### WORK REQUIRED
Find every line below with the string "refine" and pick it out.

### PROVIDED RECORDS
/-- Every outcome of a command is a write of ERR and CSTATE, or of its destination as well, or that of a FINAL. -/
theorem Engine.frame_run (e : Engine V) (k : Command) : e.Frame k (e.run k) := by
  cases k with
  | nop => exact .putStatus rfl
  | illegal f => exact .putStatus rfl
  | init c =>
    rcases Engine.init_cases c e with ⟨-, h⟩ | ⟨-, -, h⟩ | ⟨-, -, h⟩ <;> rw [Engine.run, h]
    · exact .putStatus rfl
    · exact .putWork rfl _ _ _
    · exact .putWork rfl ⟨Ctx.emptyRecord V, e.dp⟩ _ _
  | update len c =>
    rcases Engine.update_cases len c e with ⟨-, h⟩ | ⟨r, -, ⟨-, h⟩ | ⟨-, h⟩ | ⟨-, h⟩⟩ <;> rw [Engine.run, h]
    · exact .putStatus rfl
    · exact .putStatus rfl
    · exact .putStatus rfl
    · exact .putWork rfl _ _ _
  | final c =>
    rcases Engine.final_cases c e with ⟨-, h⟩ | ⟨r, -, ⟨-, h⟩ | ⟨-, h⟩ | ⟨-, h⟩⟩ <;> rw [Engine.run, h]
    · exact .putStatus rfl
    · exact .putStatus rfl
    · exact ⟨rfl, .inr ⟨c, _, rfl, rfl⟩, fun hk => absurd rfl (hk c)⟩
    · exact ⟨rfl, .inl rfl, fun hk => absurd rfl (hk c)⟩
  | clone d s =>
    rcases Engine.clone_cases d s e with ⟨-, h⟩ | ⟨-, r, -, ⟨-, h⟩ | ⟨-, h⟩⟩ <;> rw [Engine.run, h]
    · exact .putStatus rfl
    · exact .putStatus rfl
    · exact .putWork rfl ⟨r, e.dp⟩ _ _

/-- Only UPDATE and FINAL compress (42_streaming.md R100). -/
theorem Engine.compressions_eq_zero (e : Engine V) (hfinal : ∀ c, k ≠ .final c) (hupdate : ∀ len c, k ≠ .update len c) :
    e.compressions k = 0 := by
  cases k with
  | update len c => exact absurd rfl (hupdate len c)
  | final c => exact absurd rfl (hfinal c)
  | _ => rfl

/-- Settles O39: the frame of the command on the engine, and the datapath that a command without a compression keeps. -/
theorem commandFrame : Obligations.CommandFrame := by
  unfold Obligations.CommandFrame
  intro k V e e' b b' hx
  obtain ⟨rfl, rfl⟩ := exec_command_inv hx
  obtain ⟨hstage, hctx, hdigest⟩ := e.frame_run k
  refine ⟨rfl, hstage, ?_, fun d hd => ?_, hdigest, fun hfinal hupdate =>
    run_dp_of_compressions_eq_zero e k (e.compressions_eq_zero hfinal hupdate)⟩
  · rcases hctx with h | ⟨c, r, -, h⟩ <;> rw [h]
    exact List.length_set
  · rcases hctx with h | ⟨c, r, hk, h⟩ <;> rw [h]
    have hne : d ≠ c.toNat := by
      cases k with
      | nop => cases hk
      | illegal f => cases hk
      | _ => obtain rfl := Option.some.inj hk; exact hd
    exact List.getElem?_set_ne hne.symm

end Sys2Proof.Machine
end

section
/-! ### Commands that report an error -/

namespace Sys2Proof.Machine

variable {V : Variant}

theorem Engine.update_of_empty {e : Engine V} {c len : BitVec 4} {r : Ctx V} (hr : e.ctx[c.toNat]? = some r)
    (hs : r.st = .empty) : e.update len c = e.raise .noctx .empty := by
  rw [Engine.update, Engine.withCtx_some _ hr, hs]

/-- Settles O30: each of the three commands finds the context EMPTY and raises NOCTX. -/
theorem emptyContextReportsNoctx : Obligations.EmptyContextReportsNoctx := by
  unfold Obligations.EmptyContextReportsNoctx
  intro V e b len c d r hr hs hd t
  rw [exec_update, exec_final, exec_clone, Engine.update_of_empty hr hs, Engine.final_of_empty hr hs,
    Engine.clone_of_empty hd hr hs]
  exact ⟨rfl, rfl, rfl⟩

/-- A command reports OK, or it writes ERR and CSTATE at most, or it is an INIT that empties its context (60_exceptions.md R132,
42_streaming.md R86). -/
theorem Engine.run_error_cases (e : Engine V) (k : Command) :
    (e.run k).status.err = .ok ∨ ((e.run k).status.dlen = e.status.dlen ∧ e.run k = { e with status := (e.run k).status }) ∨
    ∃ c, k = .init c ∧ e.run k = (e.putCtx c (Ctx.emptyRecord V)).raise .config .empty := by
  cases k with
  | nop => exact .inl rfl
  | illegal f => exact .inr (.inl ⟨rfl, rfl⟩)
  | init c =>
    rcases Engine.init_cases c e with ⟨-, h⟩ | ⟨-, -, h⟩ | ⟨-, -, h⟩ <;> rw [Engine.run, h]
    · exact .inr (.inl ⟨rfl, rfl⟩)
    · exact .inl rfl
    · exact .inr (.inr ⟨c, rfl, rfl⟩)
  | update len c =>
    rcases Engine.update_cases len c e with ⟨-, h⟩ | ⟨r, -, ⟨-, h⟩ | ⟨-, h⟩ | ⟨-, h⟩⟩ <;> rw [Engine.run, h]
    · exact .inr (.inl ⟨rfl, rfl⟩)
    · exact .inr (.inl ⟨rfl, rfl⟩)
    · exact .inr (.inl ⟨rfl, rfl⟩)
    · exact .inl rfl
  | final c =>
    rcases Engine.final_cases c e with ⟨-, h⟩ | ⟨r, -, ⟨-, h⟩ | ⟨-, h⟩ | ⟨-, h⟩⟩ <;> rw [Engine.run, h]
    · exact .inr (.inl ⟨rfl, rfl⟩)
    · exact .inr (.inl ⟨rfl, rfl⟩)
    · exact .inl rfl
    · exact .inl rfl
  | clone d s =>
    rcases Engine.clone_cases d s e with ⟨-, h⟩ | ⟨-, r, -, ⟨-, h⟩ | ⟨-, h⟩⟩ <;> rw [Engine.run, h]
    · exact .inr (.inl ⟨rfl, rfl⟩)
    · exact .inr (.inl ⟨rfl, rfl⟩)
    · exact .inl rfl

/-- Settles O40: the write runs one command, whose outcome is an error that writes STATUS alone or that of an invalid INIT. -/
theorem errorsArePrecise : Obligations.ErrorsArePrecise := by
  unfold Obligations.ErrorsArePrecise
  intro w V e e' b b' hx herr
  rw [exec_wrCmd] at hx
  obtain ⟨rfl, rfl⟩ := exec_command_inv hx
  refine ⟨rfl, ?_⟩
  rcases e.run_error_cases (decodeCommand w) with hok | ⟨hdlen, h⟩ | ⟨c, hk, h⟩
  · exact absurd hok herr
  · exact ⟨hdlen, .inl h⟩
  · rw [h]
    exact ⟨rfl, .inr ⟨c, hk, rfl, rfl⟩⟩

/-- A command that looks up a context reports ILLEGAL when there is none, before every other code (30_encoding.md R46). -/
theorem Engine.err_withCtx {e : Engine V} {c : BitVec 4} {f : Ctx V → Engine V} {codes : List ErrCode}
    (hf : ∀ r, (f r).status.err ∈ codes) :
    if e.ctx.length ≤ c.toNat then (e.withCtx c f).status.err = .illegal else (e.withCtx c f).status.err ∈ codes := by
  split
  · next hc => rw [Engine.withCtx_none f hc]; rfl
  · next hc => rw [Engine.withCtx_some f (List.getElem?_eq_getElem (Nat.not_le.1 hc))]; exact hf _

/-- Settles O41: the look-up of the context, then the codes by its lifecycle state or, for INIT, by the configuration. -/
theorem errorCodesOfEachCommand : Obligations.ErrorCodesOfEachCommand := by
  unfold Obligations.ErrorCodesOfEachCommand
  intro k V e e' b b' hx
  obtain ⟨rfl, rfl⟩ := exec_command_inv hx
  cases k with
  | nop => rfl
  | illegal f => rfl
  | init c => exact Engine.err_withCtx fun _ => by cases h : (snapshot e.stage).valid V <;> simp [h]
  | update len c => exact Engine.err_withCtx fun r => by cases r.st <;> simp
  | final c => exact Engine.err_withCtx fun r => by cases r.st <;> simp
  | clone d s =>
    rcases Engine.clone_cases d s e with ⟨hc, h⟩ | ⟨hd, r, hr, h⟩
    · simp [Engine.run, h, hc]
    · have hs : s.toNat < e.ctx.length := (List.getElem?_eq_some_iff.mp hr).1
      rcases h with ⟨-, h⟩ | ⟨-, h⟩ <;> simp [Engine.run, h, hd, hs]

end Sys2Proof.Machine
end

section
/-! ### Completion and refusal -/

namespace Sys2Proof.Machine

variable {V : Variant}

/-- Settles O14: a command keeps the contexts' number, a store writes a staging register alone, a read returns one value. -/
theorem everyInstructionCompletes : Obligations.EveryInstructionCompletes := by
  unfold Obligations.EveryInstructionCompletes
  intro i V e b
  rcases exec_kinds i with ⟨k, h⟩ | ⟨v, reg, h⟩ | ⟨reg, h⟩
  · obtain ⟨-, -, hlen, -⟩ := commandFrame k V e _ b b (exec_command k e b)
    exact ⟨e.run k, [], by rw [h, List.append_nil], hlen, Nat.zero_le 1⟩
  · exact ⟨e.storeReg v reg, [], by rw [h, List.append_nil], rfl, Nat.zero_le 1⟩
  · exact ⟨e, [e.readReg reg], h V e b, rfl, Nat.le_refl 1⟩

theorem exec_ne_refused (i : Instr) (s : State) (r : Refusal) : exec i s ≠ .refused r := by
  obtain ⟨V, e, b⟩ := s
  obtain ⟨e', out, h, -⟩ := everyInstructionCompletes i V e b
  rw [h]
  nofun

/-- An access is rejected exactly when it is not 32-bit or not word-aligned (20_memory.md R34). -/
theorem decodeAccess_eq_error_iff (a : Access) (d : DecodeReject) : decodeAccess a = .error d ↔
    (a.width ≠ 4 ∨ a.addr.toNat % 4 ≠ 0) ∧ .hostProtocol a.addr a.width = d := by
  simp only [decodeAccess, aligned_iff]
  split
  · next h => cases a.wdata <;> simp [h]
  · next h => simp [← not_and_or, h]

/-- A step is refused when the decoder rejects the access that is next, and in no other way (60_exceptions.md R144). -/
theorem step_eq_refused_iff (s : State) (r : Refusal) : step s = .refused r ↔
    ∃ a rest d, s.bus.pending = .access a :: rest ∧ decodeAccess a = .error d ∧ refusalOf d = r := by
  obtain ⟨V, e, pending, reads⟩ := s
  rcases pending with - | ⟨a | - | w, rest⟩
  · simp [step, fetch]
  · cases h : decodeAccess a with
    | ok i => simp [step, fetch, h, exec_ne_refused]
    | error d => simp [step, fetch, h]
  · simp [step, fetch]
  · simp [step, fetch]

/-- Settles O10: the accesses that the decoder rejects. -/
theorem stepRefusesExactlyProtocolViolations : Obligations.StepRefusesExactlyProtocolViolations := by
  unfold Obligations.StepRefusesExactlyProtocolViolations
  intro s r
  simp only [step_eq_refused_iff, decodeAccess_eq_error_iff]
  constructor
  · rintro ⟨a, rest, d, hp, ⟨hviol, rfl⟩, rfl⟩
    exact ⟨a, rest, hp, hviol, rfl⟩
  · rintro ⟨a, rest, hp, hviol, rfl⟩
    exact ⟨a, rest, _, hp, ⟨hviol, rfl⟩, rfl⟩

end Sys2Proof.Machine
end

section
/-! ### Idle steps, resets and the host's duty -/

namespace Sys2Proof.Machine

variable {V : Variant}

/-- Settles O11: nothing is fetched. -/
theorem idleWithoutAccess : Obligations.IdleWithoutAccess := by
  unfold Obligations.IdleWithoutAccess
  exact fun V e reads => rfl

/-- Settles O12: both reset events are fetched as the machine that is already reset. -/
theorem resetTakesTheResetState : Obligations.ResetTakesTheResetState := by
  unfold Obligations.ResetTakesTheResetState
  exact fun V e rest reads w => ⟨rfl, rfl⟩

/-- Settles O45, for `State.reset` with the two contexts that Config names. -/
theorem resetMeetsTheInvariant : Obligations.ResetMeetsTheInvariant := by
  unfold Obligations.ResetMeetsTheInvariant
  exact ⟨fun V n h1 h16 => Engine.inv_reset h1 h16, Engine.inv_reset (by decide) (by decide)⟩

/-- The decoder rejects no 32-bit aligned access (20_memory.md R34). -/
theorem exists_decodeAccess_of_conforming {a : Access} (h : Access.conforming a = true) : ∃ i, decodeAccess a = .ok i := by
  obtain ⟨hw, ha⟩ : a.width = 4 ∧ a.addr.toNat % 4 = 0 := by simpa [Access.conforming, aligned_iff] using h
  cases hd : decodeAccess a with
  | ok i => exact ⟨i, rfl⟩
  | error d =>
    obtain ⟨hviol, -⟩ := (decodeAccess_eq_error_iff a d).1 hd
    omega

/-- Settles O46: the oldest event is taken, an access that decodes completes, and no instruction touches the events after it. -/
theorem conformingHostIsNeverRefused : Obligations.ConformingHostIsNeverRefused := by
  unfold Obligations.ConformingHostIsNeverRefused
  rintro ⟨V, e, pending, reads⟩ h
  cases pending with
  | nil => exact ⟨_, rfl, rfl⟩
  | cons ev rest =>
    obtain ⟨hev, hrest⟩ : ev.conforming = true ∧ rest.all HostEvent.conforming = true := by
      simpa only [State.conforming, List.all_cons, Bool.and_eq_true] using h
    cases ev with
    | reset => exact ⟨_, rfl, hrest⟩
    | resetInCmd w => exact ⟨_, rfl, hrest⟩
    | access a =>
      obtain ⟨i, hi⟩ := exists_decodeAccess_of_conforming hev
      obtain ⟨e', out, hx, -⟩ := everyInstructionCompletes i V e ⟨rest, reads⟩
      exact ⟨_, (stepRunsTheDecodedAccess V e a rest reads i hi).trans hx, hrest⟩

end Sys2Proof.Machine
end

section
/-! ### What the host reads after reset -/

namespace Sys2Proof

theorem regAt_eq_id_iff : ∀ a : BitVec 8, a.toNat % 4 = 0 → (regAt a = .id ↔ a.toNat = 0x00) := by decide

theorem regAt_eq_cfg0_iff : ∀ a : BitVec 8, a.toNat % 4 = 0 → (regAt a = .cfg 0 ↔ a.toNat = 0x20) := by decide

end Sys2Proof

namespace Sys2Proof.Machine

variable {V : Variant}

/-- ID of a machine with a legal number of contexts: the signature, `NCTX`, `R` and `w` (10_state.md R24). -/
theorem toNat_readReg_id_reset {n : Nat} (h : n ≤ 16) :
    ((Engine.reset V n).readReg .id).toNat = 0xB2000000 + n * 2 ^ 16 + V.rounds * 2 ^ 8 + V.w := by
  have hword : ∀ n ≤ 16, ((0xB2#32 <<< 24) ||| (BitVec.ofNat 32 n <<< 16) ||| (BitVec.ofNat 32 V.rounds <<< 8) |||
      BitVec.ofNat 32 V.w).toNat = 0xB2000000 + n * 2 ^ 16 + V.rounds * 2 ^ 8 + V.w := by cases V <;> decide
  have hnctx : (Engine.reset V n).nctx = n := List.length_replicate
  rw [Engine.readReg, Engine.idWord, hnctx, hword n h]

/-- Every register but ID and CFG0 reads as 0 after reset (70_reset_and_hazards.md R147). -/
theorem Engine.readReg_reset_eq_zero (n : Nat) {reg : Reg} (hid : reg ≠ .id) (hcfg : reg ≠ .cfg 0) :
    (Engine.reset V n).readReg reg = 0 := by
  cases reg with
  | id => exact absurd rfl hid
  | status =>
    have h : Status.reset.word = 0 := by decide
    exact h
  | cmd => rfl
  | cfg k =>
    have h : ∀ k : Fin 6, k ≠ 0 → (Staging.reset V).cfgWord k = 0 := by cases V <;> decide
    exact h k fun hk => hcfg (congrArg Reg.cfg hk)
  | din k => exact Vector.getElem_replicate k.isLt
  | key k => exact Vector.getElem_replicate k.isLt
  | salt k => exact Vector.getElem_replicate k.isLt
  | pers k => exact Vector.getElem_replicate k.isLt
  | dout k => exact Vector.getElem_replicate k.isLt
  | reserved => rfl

### EXPECTED ANSWER
  refine ⟨rfl, hstage, ?_, fun d hd => ?_, hdigest, fun hfinal hupdate =>
  refine ⟨rfl, ?_⟩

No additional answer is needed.